#### TASK GOAL:
Using the listing below, count the lines in which "stamp" appears; give the count alone.
--------------------------------------------------
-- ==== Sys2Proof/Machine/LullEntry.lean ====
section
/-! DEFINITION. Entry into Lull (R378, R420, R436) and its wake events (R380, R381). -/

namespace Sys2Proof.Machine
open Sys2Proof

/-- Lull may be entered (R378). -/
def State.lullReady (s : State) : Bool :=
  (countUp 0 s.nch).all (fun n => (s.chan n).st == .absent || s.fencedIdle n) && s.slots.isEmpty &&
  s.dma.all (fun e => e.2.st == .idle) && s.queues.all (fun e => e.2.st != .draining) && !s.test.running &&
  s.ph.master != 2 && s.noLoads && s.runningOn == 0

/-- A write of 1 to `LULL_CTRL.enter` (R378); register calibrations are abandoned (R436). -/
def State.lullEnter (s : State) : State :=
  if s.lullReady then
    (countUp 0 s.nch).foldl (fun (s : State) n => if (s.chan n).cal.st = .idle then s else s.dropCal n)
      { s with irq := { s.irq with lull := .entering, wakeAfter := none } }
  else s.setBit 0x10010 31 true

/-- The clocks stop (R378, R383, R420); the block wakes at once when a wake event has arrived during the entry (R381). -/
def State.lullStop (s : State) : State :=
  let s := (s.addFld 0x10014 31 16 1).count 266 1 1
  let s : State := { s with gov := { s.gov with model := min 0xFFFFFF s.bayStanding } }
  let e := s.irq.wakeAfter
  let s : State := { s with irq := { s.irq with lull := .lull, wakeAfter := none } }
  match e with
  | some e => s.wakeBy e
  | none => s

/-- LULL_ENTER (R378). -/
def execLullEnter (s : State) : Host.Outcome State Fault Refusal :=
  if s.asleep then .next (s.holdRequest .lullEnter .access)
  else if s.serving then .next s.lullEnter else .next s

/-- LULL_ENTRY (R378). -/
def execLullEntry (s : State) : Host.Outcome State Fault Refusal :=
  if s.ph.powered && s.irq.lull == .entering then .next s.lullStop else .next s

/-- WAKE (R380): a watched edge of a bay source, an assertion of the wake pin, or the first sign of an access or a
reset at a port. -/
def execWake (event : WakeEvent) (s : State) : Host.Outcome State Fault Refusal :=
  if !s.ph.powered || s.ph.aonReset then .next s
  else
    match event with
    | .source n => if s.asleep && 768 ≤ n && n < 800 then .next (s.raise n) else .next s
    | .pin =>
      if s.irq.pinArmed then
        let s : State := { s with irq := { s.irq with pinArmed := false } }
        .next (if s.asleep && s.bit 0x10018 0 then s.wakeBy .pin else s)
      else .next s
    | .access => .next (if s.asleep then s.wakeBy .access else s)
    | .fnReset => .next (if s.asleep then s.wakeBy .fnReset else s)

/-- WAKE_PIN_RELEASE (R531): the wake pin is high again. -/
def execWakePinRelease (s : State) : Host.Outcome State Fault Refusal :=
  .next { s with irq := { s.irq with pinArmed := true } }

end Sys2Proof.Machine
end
--------------------------------------------------
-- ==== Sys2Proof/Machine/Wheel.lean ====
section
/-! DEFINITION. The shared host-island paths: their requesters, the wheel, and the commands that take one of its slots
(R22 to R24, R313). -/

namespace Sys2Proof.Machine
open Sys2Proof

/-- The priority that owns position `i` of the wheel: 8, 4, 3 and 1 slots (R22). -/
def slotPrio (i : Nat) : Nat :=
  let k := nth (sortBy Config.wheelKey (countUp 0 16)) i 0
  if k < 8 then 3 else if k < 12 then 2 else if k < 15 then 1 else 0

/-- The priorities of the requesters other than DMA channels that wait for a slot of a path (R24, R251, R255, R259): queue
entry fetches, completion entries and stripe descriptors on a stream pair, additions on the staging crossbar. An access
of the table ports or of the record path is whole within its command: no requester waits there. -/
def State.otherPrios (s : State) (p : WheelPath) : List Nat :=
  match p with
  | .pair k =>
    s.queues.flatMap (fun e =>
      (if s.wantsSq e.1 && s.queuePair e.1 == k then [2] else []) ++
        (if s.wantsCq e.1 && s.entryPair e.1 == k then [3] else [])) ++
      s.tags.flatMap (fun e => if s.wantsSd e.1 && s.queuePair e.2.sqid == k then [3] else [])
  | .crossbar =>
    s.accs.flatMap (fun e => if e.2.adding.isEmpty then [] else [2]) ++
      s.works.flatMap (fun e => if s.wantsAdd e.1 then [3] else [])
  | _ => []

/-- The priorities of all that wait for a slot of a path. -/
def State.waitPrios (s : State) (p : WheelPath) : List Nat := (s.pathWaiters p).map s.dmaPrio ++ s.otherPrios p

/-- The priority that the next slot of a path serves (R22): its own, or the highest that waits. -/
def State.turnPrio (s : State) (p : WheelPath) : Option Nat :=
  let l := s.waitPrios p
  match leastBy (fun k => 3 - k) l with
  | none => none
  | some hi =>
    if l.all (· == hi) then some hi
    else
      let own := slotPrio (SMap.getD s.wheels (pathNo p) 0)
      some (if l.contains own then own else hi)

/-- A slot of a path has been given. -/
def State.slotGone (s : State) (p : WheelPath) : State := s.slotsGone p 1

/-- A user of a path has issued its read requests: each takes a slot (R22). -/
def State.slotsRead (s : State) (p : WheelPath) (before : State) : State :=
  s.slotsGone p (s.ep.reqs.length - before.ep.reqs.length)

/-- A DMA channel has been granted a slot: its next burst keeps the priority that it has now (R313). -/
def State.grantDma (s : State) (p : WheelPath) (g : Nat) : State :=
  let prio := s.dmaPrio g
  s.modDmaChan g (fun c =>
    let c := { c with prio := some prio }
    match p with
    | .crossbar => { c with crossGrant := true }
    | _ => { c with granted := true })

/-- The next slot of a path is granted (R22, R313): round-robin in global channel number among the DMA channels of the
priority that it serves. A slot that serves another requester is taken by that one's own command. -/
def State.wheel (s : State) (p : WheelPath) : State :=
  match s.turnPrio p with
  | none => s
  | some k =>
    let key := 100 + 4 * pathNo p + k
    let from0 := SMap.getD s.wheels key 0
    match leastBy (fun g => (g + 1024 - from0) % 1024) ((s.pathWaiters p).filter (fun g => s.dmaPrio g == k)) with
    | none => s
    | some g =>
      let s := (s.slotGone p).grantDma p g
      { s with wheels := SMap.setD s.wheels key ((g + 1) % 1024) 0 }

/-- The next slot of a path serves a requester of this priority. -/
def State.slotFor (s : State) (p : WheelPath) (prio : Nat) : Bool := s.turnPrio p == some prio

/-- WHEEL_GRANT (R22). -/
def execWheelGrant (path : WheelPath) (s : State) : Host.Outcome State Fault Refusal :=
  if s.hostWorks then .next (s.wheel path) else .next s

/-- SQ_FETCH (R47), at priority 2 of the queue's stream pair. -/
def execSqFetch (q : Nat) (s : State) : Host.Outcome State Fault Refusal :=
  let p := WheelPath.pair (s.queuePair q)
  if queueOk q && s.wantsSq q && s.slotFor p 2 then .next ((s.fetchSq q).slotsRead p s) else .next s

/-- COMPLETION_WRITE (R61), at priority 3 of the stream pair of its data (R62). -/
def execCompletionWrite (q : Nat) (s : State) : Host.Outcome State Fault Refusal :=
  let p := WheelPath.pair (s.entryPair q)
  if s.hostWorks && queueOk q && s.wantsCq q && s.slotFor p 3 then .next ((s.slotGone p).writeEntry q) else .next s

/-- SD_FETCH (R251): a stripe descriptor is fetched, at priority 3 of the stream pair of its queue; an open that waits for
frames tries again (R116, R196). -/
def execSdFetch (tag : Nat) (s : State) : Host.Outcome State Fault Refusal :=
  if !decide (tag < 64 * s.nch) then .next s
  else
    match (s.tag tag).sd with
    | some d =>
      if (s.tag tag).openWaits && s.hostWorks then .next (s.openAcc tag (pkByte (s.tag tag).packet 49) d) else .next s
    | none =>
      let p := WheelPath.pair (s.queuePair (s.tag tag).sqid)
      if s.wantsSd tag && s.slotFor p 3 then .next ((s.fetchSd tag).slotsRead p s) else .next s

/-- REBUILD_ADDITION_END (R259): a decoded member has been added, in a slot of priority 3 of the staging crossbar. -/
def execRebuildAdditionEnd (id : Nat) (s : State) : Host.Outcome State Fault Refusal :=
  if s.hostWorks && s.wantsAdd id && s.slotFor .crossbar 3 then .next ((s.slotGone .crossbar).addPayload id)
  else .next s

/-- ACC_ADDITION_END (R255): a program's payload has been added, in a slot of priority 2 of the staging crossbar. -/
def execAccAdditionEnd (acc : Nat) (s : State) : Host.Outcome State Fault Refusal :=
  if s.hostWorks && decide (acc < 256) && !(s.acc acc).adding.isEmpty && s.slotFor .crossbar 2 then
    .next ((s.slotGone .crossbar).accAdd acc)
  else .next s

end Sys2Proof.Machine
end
--------------------------------------------------
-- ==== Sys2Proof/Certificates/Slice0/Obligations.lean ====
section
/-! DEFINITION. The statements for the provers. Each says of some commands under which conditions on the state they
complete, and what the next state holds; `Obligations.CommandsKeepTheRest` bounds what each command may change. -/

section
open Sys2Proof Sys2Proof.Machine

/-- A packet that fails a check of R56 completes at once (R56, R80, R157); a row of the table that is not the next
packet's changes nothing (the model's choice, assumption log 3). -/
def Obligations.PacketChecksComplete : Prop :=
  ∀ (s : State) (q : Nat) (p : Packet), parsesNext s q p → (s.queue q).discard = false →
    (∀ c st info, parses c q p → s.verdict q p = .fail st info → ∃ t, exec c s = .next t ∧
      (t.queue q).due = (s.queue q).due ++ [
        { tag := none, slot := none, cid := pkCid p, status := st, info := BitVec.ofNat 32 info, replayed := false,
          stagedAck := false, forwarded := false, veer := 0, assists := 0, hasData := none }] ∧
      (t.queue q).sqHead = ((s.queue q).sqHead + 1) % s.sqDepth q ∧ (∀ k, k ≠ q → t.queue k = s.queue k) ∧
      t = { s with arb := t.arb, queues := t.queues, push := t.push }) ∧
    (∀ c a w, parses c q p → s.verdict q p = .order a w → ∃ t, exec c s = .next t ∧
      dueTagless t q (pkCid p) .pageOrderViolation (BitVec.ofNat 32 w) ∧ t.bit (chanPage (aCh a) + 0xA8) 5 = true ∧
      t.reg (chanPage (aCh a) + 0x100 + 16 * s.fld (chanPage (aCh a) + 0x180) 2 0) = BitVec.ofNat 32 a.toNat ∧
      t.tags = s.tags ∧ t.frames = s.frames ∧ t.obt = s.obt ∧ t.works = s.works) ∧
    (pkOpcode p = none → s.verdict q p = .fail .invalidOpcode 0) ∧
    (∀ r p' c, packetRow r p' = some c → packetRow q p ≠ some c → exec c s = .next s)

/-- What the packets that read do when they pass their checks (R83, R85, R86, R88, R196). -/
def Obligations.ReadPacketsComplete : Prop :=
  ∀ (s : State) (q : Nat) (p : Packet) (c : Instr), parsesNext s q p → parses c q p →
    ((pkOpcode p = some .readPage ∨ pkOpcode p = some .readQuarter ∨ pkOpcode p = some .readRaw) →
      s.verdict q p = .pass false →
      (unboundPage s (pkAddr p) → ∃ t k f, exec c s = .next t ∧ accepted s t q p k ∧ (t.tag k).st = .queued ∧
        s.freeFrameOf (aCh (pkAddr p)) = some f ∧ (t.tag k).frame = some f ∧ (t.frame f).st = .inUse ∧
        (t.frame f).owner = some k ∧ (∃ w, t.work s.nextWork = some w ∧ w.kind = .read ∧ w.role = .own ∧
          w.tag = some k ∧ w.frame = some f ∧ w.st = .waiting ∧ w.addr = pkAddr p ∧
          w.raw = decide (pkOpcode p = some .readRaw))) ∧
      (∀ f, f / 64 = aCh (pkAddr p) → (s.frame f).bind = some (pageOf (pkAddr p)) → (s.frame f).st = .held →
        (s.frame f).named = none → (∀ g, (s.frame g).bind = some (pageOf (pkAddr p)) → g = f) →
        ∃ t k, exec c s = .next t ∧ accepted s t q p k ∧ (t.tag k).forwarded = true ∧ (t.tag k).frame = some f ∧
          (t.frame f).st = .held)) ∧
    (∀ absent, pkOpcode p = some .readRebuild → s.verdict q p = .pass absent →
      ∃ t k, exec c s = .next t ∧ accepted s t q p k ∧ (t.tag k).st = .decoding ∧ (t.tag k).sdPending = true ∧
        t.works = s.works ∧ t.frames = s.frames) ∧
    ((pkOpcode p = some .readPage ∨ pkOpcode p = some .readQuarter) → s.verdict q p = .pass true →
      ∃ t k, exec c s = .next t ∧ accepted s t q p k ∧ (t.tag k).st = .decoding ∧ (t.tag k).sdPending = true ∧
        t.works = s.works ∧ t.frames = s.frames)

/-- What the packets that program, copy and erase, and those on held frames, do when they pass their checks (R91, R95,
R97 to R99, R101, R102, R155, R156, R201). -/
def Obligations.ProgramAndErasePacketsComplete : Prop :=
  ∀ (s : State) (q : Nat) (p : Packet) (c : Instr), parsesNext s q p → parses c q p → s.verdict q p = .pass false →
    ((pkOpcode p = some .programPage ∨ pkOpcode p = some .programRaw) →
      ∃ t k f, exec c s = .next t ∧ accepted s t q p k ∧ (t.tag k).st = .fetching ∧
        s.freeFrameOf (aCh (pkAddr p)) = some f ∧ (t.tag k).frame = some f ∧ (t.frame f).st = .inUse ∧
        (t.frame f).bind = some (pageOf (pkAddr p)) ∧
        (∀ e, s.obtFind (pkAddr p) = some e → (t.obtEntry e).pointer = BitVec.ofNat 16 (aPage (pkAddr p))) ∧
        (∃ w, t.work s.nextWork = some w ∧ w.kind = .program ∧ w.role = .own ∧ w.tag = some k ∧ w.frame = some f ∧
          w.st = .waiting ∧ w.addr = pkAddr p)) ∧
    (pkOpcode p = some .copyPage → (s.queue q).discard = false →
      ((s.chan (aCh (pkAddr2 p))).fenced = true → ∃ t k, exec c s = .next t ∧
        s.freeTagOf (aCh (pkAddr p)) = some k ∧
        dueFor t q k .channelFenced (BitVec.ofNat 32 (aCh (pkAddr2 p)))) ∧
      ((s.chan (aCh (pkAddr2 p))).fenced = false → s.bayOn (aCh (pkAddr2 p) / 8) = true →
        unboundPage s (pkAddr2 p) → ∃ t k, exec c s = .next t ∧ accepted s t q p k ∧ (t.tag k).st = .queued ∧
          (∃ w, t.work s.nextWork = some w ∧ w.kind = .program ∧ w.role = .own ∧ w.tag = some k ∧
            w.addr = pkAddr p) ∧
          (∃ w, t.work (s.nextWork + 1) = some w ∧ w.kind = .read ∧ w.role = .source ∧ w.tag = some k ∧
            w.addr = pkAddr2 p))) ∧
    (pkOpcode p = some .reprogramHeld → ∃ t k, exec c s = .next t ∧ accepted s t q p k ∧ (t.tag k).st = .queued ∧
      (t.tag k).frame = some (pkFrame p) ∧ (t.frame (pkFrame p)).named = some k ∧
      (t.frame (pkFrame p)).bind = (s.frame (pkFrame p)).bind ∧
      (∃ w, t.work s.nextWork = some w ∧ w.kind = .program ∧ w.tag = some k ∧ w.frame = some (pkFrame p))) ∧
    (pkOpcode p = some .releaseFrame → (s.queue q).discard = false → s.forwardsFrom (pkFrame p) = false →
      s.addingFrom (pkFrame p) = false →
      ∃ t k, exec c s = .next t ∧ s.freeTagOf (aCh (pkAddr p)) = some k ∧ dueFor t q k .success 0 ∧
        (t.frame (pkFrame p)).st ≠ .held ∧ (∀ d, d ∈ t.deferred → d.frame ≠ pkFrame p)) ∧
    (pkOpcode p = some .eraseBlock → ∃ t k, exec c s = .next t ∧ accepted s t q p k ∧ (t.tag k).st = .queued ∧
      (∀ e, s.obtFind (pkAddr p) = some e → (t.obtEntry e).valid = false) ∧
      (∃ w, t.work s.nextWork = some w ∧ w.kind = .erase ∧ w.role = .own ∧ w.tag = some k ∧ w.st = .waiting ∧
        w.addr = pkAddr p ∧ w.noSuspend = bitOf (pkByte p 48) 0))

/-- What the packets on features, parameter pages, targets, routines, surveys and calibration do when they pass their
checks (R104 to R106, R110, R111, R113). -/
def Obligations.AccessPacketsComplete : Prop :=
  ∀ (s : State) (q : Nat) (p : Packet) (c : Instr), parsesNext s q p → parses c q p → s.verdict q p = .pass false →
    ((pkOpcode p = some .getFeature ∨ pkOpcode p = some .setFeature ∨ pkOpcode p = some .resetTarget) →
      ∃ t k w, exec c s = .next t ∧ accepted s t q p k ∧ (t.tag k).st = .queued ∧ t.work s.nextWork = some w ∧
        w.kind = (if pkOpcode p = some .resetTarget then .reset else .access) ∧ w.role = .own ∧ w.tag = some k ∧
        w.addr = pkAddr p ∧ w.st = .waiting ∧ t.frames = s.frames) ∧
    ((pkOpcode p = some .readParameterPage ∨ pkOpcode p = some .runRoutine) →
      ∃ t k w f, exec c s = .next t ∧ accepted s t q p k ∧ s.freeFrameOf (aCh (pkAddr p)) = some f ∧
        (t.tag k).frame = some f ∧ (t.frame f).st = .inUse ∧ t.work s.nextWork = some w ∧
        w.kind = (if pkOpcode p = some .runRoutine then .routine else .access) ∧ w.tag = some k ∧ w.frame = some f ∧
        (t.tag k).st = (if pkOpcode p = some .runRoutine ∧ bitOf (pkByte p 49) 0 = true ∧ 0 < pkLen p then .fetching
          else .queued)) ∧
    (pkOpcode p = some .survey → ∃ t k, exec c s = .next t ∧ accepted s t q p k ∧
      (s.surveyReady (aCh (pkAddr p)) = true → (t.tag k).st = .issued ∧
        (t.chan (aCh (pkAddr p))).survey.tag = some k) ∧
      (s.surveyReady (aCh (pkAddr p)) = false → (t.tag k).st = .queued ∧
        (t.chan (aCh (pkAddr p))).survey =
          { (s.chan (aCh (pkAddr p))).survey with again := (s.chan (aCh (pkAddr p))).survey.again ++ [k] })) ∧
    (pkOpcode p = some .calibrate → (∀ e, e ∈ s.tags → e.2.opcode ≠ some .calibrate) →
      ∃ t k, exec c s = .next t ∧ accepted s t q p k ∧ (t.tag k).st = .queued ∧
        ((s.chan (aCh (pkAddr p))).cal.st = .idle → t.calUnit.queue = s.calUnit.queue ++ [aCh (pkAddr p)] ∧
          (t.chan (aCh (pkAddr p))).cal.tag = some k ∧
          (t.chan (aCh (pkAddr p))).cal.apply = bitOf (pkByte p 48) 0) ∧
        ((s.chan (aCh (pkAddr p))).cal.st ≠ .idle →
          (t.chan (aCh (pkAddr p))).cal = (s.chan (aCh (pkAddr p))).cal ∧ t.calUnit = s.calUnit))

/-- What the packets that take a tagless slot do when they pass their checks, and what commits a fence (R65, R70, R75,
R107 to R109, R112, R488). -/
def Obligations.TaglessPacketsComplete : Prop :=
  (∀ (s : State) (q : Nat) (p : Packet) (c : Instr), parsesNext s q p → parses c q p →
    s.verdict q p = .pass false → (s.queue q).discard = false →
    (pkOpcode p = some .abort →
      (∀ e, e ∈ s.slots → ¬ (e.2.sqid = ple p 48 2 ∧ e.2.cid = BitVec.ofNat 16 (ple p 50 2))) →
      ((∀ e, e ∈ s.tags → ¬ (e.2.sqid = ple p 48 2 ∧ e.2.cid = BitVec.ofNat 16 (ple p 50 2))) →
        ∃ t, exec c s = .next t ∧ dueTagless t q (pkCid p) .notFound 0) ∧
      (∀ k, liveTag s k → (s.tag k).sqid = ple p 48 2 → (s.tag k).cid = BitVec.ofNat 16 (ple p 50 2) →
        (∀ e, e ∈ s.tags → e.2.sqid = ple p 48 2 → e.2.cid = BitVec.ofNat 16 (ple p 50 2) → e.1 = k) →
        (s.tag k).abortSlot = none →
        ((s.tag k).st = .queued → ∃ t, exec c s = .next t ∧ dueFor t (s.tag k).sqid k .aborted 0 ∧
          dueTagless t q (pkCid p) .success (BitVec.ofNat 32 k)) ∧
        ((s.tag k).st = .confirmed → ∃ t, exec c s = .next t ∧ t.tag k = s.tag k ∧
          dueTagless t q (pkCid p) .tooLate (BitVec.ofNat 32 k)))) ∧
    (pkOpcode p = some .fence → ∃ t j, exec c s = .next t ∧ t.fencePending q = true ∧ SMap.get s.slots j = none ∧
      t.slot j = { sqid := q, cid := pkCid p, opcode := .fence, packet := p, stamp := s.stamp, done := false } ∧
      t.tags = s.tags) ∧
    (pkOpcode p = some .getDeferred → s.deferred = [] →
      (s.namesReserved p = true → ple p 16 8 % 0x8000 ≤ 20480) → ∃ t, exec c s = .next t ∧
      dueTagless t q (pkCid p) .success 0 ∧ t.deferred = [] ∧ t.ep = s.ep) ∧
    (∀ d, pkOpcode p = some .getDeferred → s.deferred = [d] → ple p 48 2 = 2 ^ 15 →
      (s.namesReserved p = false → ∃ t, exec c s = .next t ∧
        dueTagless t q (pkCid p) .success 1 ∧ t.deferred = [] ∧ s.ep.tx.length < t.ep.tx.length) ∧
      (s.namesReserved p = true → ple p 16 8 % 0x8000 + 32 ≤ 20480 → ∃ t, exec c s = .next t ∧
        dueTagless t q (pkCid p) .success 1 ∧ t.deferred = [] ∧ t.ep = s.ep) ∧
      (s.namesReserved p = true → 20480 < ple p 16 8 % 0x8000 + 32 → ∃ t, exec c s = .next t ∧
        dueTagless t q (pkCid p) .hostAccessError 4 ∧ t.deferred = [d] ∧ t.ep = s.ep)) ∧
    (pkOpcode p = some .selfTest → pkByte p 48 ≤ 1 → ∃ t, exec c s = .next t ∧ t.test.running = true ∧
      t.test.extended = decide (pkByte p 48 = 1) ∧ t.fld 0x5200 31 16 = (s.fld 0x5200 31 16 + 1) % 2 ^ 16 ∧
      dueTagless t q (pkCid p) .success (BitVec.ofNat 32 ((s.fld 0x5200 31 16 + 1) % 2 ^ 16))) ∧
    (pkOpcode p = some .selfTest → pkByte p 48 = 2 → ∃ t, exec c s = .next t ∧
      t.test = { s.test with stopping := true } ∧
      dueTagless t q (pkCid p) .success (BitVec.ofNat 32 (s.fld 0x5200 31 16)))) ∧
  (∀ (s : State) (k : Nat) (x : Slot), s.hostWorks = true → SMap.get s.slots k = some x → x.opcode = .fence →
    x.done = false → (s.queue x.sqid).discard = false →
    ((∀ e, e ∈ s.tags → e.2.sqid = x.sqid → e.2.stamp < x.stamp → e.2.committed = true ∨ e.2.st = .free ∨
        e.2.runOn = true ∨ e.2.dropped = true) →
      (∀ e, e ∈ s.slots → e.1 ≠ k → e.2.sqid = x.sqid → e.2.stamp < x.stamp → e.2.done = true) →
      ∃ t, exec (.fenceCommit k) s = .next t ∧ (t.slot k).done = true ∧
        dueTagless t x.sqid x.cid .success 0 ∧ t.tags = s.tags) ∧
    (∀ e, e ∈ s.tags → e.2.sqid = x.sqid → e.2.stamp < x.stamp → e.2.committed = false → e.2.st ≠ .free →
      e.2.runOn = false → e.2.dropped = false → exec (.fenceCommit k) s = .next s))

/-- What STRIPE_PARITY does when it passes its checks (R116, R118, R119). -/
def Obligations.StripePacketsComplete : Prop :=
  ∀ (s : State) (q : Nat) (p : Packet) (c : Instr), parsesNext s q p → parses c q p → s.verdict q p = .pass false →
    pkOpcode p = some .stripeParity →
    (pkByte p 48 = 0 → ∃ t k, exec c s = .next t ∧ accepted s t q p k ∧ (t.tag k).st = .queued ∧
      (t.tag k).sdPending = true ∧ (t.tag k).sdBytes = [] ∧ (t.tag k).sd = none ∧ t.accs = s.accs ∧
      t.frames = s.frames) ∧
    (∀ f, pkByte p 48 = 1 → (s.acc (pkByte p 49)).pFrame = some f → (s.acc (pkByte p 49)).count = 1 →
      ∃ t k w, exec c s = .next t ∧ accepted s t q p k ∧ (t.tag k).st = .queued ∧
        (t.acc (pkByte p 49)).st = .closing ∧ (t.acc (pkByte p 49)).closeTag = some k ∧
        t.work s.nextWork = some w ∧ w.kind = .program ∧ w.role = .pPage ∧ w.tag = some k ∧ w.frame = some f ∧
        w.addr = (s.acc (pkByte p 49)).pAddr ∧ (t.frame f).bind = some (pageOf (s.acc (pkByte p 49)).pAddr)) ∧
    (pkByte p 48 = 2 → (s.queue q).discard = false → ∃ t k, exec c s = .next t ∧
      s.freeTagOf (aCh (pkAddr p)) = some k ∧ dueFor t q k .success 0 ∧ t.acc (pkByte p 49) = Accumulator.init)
--------------------------------------------------
#### WRITTEN RESPONSE:
4